After an injury-riddled season for the Wollongong Hawks in 2007–08, Tait returned to New Zealand where he played for the Wellington Saints during the 2008 New Zealand NBL season before re-joining Wollongong for the 2008–09 NBL season. He went on to play a further three seasons for Wellington and won back-to-back championships (2010 and 2011) for the second time in his career. He also earned back-to-back Finals MVP honours in 2010 and 2011.

In December 2010, Tait signed with the Cairns Taipans for the rest of the 2010–11 NBL season.

In November 2011, Tait signed with the Auckland Pirates for the 2012 New Zealand NBL season, going on to captain the team to the 2012 NBL championship, as he captured his own personal championship three-peat in the process.

In December 2012, following the Pirates pulling out of the league, Tait signed a three-year deal with the Wellington Saints, returning to the club for a second stint. He went on to win the 2013 Most Valuable Player award, his third time doing so. In 2014, Tait led the Saints to an eighth NBL championship as he recorded his seventh title and was named the Final Four MVP.

On 9 April 2015, Tait was named Round 1 Player of the Week after he opened the 2015 season with a double-double of 22 points and 10 assists in a road win over the Taranaki Mountainairs on 2 April, then backed it up four days later with 22 points in a home win over the Canterbury Rams. He went on to lead the Saints back to the grand final, where they were defeated by the Southland Sharks.

On 5 November 2015, Tait signed a three-year deal with the Super City Rangers. On 26 March 2016, he recorded 19 points and 15 assists against the Canterbury Rams, setting a Rangers franchise record for assists in a game.

On 11 May 2018, Tait announced that the 2018 season would be his last in the NBL. The following day, he recorded a triple-double with 20 points, 10 rebounds and 14 assists in a 124–121 loss to the Manawatu Jets.
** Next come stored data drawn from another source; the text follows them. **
theorem witness_porters_phases_and_scalars :
    (∀ holds phase, let s := serving holds phase; let r := req1 holds;
      s.hall.find? (fun y => decide (y.id = s.unit)) = some r ∧ ctxSettles s r.ctx = true ∧ reqBehind s r = false ∧ reqStaged s r = false ∧
      s.unreach = [] ∧ r.acq = false ∧ Unrecorded s r.ctx ∧ s.wave? r.wave = some probeWave ∧ r.at_ = .dev 0x100000 ∧
      (∀ j, j < 4 → isDevice s (0x100000 + j) = true) ∧ s.ctx? r.ctx = some { ctx1 with phase } ∧
      ((s.cluster r.home).held.filter fun y => decide (y.ctx = r.ctx) && decide (y.at_ = r.at_)) = [] ∧ (s.cluster r.home).ovfAddrs = [] ∧
      (heldAddrs (s.cluster r.home)).length < 256) ∧
    (∀ phase, let s : State := { one probeWave with
        ctxs := [(0, { ctx1 with phase })], clusters := [(0, { Cluster.reset with held := [req1 true] })] };
      Issues s 0 0 probeWave ∧ s.ctx? probeWave.ctx = some { ctx1 with phase } ∧ exIn probeWave 0 x1 ≠ 0 ∧ exIn probeWave 0 (off x1) = 0 ∧
      s.staged = [] ∧ s.sysCommits = [] ∧ (∀ r ∈ s.hall, r.wave = 0 → r.holds = false) ∧ ctx1.rec_.mode ≠ 2 ∧
      (∀ r ∈ [req1 true], r.ctx = probeWave.ctx ∧ ∃ pa, r.at_ = .dev pa ∧ ∀ j, j < r.size → isDevice s (pa + j) = true) ∧
      keyOf s probeWave.ctx = 0) ∧
    (Issues (one probeWave) 0 0 probeWave ∧ (∀ o, SourcesFull o x1 probeWave 0) ∧ probeWave.path 3 < 4095 ∧ (one probeWave).ctx? probeWave.ctx = some ctx1 ∧
      x1.d = some (.n 0) ∧ (one probeWave).prods = [] ∧ (one probeWave).hall = [] ∧ x1.aux.vIdx < 16) := by
  refine ⟨fun holds phase => ⟨rfl, rfl, ?_, ?_, rfl, rfl, fun x hx => ?_, rfl, rfl, fun j hj => device_here rfl (by omega), rfl, rfl, rfl, show 0 < 256 by decide⟩,
    fun phase => ⟨⟨by decide, rfl, rfl, by decide, rfl, pw_issues.quiet, rfl⟩, rfl, by decide, by decide, rfl, rfl, (fun _ h => nomatch h), by decide,
      fun r hr => ?_, rfl⟩, pw_issues, fun o => sources rfl rfl o 0, by decide, rfl, rfl, rfl, rfl, by decide⟩
  · revert holds phase
    decide +kernel
  · revert holds phase
    decide +kernel
  · cases hx
    rfl
  · simp only [List.mem_singleton] at hr
    subst hr
    exact ⟨rfl, _, rfl, fun j hj => device_here rfl (Nat.lt_of_lt_of_le (Nat.add_lt_add_left hj _) (by decide))⟩

/-- A copy word: direction, carried arrival, B and length. -/
def xcp (u : BitVec 7) (b len : BitVec 9) : Body := bd (some (.lit 1)) none (some (.lit b)) (some (.lit len)) .u32 0 (.m 0 0x100000 false 0 u)

theorem witness_copy_words :
    Issues (one probeWave) 0 0 probeWave ∧ exIn probeWave 0 (off x1) = 0 ∧ (one probeWave).block? probeWave.blk = some block1 ∧
    (∀ u b n, exIn probeWave 0 (xcp u b n) ≠ 0 ∧ (∀ o, SourcesFull o (xcp u b n) probeWave 0) ∧
      (∀ l, CopyIs (one probeWave) probeWave (xcp 0 b n) 0x100000 l ⟨0x100000, (src (one probeWave) probeWave (some (.lit b)) l).toNat, (src (one probeWave) probeWave (some (.lit n)) l).toNat⟩)) ∧
    (∀ w l, laneEa (one probeWave) probeWave (xcp 0 0 4) w l = 0x100000) ∧
    ((src (one probeWave) probeWave (some (.lit 4)) 0).toNat = 4 ∧ (src (one probeWave) probeWave (some (.lit 511)) 0).toNat = 0xFFFFFFFF ∧
      (src (one probeWave) probeWave (some (.lit 0)) 0).toNat = 0) ∧
    (let x := xcp 4 0 4; x.aux.mSub.getLsbD 2 = true ∧ (srcAt (one probeWave) probeWave (.lit 1) 0 0).extractLsb' 0 17 = 1#17 ∧
      (srcAt (one probeWave) probeWave (.lit 0) 0 0).extractLsb' 0 17 = 0#17 ∧ block1.bars[(0 : Fin 16)].arrived = 0 ∧ block1.bars[(0 : Fin 16)].pending = 0) ∧
    probeWave.path 2 + 64 ≤ 4095 ∧ scratchSize (one probeWave) 0 = 4194304 := by
  refine ⟨pw_issues, by decide, rfl, fun u b n => ⟨show exIn probeWave 0 x1 ≠ 0 by decide, fun o => sources rfl rfl o 0,
    fun l => ⟨rfl, fun _ => ⟨rfl, rfl⟩, fun h => absurd h (show ¬ (0 : Nat) = 1 by decide), fun h => absurd rfl h⟩⟩, fun w l => ea_any _ _ rfl _ rfl _ _, by decide, by decide, by decide, by decide⟩

def copy1 (dir dst : Nat) : Copy := ⟨0, 0, 0, 0, 0, dir, 0x100000, dst, 4, 0, 0, none, none, true, ⟨0, 0, 0, 0, 0⟩, 0, 0⟩
def copying (c : Copy) : State := { oneC probeWave with copies := [(0, c)], cur := .none }

theorem witness_couriers_and_arrivals :
    (∀ dir dst, let c := copy1 dir dst; CopyGoes (copying c) c ∧ (copying c).block? c.blk = some blockC ∧ blockC.window = false ∧ blockC.saved.length ≤ 256 ∧
      Unrecorded (copying c) c.ctx ∧ (copying c).wave? c.wave = some probeWave ∧ probeWave.alive = true ∧
      SideReads (copying c) c.ctx (c.src + c.done) 4 .read (0x100000 + ·)) ∧
    (∀ dir, let c := copy1 dir 0x200000; SideReads (copying c) c.ctx (c.dst + c.done) 4 .write (0x200000 + ·)) ∧
    (let c := copy1 1 (2 ^ 50); xlate (copying c) c.ctx ((c.dst + c.done) % 2 ^ 72) .write = .xlate) ∧
    (∀ mask : BitVec 17, let c : Copy := { copy1 0 0 with done := 4, arrive := some (0, 1) };
      let b : Block := { blockC with bars := blockC.bars.set 0 { blockC.bars[(0 : Fin 16)] with mask, pending := 1 } };
      let s : State := { copying c with blocks := [(0, b)] };
      kget s.copies s.unit = some c ∧ c.len ≤ c.done ∧ (∀ z ∈ s.copies, z.2.group = c.group → z.1 = s.unit) ∧ s.ctx? c.ctx = some ctx1 ∧
      ctx1.st = .live ∧ ctx1.rec_.mode = 0 ∧ s.block? c.blk = some b ∧ b.st ≠ .restoring ∧ s.wave? c.wave = some probeWave ∧
      b.bars[(0 : Fin 16)].mask = mask) := by
  have hx (c : Copy) (va pa : Nat) (k : Acc) (h : xlate (one probeWave) 0 va k = .hit pa) : xlate (copying c) 0 va k = .hit pa :=
    (xlate_same (one probeWave) _ _ _ _ _ _ _ _ 0 va k).trans h
  refine ⟨fun dir dst => ⟨⟨rfl, show 0 < 4 by decide, rfl, ⟨_, rfl, rfl⟩, fun b hb => ?_, fun y hy _ h => absurd h (Nat.not_lt_zero _), fun y hy _ _ => by cases List.mem_singleton.1 hy; rfl⟩, rfl, rfl, by decide,
    fun x hx => by cases hx; rfl, rfl, rfl, fun i hi => ⟨hx _ _ _ _ ?_, device_here rfl (show 0x100000 + i < 0x9000000000 by omega), rfl⟩⟩,
    fun dir i hi => ⟨hx _ _ _ _ ?_, device_here rfl (show 0x200000 + i < 0x9000000000 by omega), rfl⟩,
    (xlate_same (one probeWave) _ _ _ _ _ _ _ _ 0 _ .write).trans (by decide +kernel), fun mask => ⟨rfl, by decide, ?_, rfl, rfl, rfl, rfl, ?_, rfl, ?_⟩⟩
  · cases hb
    decide
  · show xlate (one probeWave) 0 ((0x100000 + 0 + i) % 2 ^ 72) .read = .hit (0x100000 + i)
    revert i
    decide +kernel
  · show xlate (one probeWave) 0 ((0x200000 + 0 + i) % 2 ^ 72) .write = .hit (0x200000 + i)
    revert i
    decide +kernel
  · intro z hz _
    simp only [copying, List.mem_singleton] at hz
    rw [hz]
    rfl
  · exact show blockC.st ≠ .restoring by decide
  · rfl

/-! ### Witnesses: the matrix unit and its sequencer -/

/-- A block whose sequencer has the turn, with handle 0 over 32 units of I8, a tile 0, and Q0 and Q1 as BARA masks. -/
def bH : Block := { block1 with
  handles := block1.handles.set 0 ⟨0, 32, 0, true, 0, .i8⟩, tiles := [(0, ⟨.full, 0, 0, []⟩), (1, ⟨.empty, 1, 0, []⟩), (2, ⟨.full, 0, 1, []⟩)]
  seq := { block1.seq with q := (block1.seq.q.set 0 0x10000).set 1 0x10001, rowP := 1, colP := 1 } }
def sq (b : Block) (m : KMap (List MatStep) := []) : State := { one probeWave with cur := .seq 0, blocks := [(0, b)], matrix := m }
/-- A step that reads handle 0. -/
def mst0 : MatStep := ⟨0, 0, false, 0, 0, 1, 0, 0, 0, false, 0, 512⟩
/-- A sequencer's word. -/
def xq (d a : Option Opd) (b c : BitVec 9) (u : BitVec 23 := 0) : Body := bd d a (some (.lit b)) (some (.lit c)) .i8 0 (.q 0 u)

theorem seq_issues (b : Block) (m : KMap (List MatStep)) (h1 : b.seq.st = .run) : SeqIssues (sq b m) 0 b :=
  ⟨rfl, rfl, h1, fun _ _ => .inl (by simp only [watchUnit, sq, one, oneOf, State.reset, kgetD, kget, Option.getD_none]; decide)⟩

/-- What a word that faults needs of the block's waves. -/
theorem seq_fault_hyps (b : Block) (m : KMap (List MatStep)) (h : b.waves = [0]) : 0 ∈ b.waves ∧ (sq b m).wave? 0 = some probeWave ∧ probeWave.alive = true ∧
    ∀ k ∈ b.waves, ∀ y, (sq b m).wave? k = some y → y.alive = true → k = 0 ∨ probeWave.idx < y.idx := by
  rw [h]
  exact ⟨by simp, rfl, rfl, fun k hk _ _ _ => .inl (by simpa using hk)⟩

theorem witness_reservations_and_loads :
    (∀ m, SeqIssues (sq bH m) 0 bH) ∧ (0 ∈ bH.waves ∧ (sq bH []).wave? 0 = some probeWave ∧ probeWave.alive = true) ∧
    -- MRES on handle 1: a length of 0, and one that overlaps nothing
    ((xq (some (.o 1)) (some (.lit 0)) 0 0).d = some (.o 1) ∧ seqSrc bH (xq (some (.o 1)) (some (.lit 0)) 0 0).a = 0 ∧
      bH.handles[(0 : Fin 32)].live = true ∧ bH.handles[(1 : Fin 32)].live = false) ∧
    (let r : Resv := ⟨0, 8, 64, true, 0, .i8⟩; seqSrc bH (some (.lit 64)) = 64 ∧ r.len % fmtBits .i8 = 0 ∧ (∀ y ∈ r.spans, y.1 + y.2 ≤ obufSize (sq bH) bH) ∧
      ∀ k : Fin 32, bH.handles[k].live = true → ∀ y ∈ r.spans, ∀ z ∈ bH.handles[k].spans, y.1 + y.2 ≤ z.1 ∨ z.1 + z.2 ≤ y.1) ∧
    (∃ m ∈ kgetD (sq bH [(0, [mst0])]).matrix (blockCore bH) [], m.blk = 0 ∧ m.zero = false ∧ m.oa = 0) ∧
    -- MLD: a K-step past the range, an odd pitch, an address past the allotment, and a good one
    (bH.handles[(0 : Fin 32)].ks ≤ (seqSrc bH (some (.lit 4))).toNat ∧ ¬ bH.handles[(0 : Fin 32)].ks ≤ (seqSrc bH (some (.lit 0))).toNat ∧
      ¬ bH.handles[(0 : Fin 32)].ks ≤ (seqSrc bH (some (.lit 3))).toNat) ∧
    ((seqSrc bH (some (.lit 6))).toNat % 4 ≠ 0 ∧ (seqSrc bH (some (.lit 64))).toNat % 4 = 0 ∧ (seqSrc bH (some (.lit 508))).toNat % 4 = 0) ∧
    (let size := scratchSize (sq bH) bH.grid; size < (seqSrc bH (some (.lit 508))).toNat + 256 ∧ (∀ n, n < 32 → 64 + n * 64 + 4 * 8 ≤ size) ∧ 64 + 256 ≤ size) :=
  ⟨fun m => seq_issues _ m rfl, ⟨by decide, rfl, rfl⟩, by decide, by decide, by decide, by decide, by decide, by decide⟩

theorem witness_matrix_steps :
    (∀ m, SeqIssues (sq bH m) 0 bH) ∧
    (bH.handles[(0 : Fin 32)].live = true ∧ bH.handles[(1 : Fin 32)].live = false ∧ ¬ bH.handles[(0 : Fin 32)].ks < 2 ∧ (seqSrc bH (some (.lit 2))).toNat = 2 ∧
      (seqSrc bH (some (.lit 0))).toNat = 0) ∧
    ((kgetD bH.tiles 0 .lost).st ≠ .lost ∧ (kgetD bH.tiles 0 .lost).holds = 0 ∧ (kgetD bH.tiles 2 .lost).holds ≠ 0 ∧ (kgetD bH.tiles 2 .lost).st ≠ .lost ∧
      (kgetD bH.tiles 3 .lost).st = .lost) ∧
    ((kgetD (sq bH).matrix (blockCore bH) []).length < 8 ∧ 8 ≤ (kgetD (sq bH [(0, List.replicate 8 mst0)]).matrix (blockCore bH) []).length) ∧
    (∀ zero, let m : MatStep := { mst0 with zero }; let s := sq bH [(0, [m])];
      kgetD s.matrix s.unit [] = [m] ∧ s.block? m.blk = some bH ∧ s.ctx? bH.ctx = some ctx1 ∧ ctx1.st = .live) :=
  ⟨fun m => seq_issues _ m rfl, by decide, by decide, by decide, fun _ => ⟨rfl, rfl, rfl, rfl⟩⟩

theorem witness_sequencer_words :
    (∀ m, SeqIssues (sq bH m) 0 bH) ∧ HasWave (sq bH) bH ∧ (∀ a, (xq (some (.q 2)) a 0 0).d = some (.q 2)) ∧
    (let set (v : Word) : Block := { bH with seq := { bH.seq with q := bH.seq.q.set 2 v } }; ∀ m v, SeqIssues (sq (set v) m) 0 (set v)) ∧
    (bH.seq.q[(0 : Fin 8)] - 1 ≠ 0 ∧ ({ bH with seq := { bH.seq with q := bH.seq.q.set 2 1 } } : Block).seq.q[(2 : Fin 8)] - 1 = 0) ∧
    Unrecorded (sq bH) bH.ctx ∧ ArrivalBad bH 0 16 ((seqSrc bH (some (.lit 1))).extractLsb' 0 17) ∧
    (∀ k ∈ [0, 1], ¬ ArrivalBad bH 0 16 ((seqSrc bH (some (.q k))).extractLsb' 0 17)) ∧
    (Completes bH.bars[(0 : Fin 16)] 16 ((seqSrc bH (some (.q 0))).extractLsb' 0 17) ∧
      ¬ Completes bH.bars[(0 : Fin 16)] 16 ((seqSrc bH (some (.q 1))).extractLsb' 0 17)) ∧
    (let b : Block := { bH with bars := bH.bars.set 0 { bH.bars[(0 : Fin 16)] with mask := 0x10001, arrived := 0x10000 } };
      SeqIssues (sq b) 0 b ∧ HasWave (sq b) b ∧ b.bars[(0 : Fin 16)].arrived.getLsbD 16 = true) ∧
    (bH.bars[(0 : Fin 16)].arrived.getLsbD 16 = false ∧ bH.bars[(0 : Fin 16)].pending.getLsbD 16 = false ∧ bH.doneAt[(0 : Fin 16)] ≤ bH.snapAt) ∧
    (let b : Block := { bH with doneAt := bH.doneAt.set 0 (bH.snapAt + 1) }; SeqIssues (sq b) 0 b ∧ HasWave (sq b) b ∧ b.snapAt < b.doneAt[(0 : Fin 16)]) := by
  have hw (b : Block) (h : b.waves = [0]) : HasWave (sq b) b := ⟨0, by simp [h], probeWave, rfl, rfl⟩
  refine ⟨fun m => seq_issues _ m rfl, hw _ rfl, fun _ => rfl, fun m v => seq_issues _ m rfl, by decide, fun x hx => by cases hx; rfl, ?_, ?_, ?_,
    ⟨seq_issues _ [] rfl, hw _ rfl, by decide⟩, by decide, ⟨seq_issues _ [] rfl, hw _ rfl, by decide⟩⟩
  all_goals
    first | unfold ArrivalBad | unfold Completes
    decide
On 7 June 2018, Tait became just the ninth player to reach 300 NBL games.

National team career
Tait made his international debut in 2003 for the New Zealand Tall Blacks and was a member of the 2006 Commonwealth Games side that won the silver medal in Melbourne. In 2009, Tait was the starting point guard for the New Zealand team that defeated the Australian Boomers on their way to winning the FIBA Oceania Championship. Tait participated in the 2010 FIBA World Championship in Turkey and was a member of the first ever New Zealand side to win the Stanković Cup in 2011 in China. He went on to play for New Zealand at the 2014 FIBA Basketball World Cup and 2015 FIBA Oceania Championship.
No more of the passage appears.